### Brief
Each line in the entries below that contains the word "surfGeom" counts once. Report how many there are and nothing more.

### Recorded information

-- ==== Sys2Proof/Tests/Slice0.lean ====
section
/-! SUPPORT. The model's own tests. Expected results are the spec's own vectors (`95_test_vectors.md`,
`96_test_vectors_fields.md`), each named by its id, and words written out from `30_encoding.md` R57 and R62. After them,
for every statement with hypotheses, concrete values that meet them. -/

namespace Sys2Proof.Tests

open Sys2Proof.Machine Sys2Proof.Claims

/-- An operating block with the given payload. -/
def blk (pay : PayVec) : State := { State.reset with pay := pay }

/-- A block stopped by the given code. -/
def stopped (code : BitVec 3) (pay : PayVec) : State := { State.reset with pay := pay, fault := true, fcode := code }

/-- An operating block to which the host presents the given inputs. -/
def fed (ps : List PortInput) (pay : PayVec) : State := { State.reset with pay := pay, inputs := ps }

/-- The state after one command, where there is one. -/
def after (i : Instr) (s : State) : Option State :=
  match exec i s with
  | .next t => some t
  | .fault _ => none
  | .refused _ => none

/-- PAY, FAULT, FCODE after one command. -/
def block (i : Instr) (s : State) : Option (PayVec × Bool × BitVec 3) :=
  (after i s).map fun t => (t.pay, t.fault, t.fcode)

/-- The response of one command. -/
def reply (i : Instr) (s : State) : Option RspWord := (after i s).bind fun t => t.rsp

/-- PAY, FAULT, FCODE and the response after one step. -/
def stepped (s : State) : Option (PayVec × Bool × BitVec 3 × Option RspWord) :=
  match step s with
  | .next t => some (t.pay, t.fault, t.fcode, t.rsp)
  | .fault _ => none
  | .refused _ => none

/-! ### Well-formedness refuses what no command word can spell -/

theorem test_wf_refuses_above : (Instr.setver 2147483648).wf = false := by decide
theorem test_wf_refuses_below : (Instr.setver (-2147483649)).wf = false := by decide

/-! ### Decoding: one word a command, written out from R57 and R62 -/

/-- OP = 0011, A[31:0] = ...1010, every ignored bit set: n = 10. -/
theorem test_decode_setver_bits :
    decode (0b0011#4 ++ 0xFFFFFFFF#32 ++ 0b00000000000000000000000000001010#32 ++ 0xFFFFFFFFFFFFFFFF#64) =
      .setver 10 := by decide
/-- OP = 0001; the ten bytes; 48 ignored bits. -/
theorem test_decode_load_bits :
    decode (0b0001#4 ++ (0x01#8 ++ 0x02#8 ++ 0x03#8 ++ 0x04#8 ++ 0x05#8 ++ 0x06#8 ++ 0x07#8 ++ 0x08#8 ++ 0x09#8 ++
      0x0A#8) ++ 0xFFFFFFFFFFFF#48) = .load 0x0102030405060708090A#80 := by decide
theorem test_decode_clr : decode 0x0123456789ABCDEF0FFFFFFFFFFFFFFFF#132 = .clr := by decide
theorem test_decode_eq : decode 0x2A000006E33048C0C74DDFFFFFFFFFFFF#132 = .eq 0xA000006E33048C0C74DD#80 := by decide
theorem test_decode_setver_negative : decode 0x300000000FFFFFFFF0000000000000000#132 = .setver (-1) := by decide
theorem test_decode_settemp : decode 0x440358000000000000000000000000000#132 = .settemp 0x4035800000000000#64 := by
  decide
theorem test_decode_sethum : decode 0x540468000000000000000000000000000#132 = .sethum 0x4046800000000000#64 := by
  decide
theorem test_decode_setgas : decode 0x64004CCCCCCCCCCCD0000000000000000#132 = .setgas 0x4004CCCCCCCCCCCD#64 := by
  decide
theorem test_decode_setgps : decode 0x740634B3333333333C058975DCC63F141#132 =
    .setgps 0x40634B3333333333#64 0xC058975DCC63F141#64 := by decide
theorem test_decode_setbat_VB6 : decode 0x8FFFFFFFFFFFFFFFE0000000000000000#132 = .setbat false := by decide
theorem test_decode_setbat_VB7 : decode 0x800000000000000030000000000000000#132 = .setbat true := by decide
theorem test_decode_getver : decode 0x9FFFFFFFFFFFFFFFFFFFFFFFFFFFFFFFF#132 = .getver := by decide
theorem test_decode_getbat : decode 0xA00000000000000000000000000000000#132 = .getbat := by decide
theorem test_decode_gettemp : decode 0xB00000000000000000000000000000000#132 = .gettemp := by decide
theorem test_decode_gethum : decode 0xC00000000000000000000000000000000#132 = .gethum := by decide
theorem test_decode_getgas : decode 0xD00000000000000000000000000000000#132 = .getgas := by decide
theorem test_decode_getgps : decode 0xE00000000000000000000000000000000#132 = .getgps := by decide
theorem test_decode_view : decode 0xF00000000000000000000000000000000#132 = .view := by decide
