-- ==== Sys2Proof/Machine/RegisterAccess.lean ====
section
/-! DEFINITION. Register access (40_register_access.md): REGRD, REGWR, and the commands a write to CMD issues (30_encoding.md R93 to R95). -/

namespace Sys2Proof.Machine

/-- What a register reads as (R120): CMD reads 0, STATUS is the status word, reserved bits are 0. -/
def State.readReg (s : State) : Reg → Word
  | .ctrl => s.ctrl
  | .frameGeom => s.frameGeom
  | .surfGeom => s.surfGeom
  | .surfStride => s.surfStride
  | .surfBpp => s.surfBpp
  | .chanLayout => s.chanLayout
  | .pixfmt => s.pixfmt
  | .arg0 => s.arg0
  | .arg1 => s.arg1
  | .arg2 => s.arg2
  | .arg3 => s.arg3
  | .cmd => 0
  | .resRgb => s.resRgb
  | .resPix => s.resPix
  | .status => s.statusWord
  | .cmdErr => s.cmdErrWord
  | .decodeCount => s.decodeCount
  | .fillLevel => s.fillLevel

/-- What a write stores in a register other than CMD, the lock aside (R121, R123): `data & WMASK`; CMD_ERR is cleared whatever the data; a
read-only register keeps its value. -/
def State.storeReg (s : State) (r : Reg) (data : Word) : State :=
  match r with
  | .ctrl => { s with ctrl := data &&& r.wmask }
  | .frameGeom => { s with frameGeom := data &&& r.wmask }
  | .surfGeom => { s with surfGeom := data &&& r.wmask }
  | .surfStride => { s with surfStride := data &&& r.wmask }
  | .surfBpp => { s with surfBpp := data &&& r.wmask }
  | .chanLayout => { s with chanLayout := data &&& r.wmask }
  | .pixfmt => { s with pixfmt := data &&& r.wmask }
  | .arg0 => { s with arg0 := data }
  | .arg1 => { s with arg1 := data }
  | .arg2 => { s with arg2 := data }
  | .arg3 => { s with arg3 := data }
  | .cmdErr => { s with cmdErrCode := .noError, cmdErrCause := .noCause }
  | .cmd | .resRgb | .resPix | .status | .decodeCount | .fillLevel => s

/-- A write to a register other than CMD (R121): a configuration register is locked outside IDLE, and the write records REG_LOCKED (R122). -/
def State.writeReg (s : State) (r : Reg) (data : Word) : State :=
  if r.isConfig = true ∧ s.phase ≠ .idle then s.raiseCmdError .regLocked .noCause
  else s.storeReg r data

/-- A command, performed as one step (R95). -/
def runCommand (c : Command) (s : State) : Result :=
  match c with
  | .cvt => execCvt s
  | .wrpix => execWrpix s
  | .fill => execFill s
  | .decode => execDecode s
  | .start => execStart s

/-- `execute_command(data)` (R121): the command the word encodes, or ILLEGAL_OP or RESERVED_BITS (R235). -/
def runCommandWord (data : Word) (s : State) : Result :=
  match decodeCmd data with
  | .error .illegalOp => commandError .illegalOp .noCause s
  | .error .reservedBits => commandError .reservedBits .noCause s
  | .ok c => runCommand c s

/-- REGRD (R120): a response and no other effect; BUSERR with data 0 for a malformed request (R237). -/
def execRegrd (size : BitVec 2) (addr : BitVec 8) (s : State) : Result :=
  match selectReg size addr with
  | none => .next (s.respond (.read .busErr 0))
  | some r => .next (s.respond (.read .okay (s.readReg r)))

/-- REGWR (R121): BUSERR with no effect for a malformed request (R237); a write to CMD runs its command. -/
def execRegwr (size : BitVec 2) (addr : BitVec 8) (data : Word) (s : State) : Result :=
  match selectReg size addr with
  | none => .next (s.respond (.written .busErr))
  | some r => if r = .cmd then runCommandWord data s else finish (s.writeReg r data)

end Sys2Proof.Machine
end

### Your response
2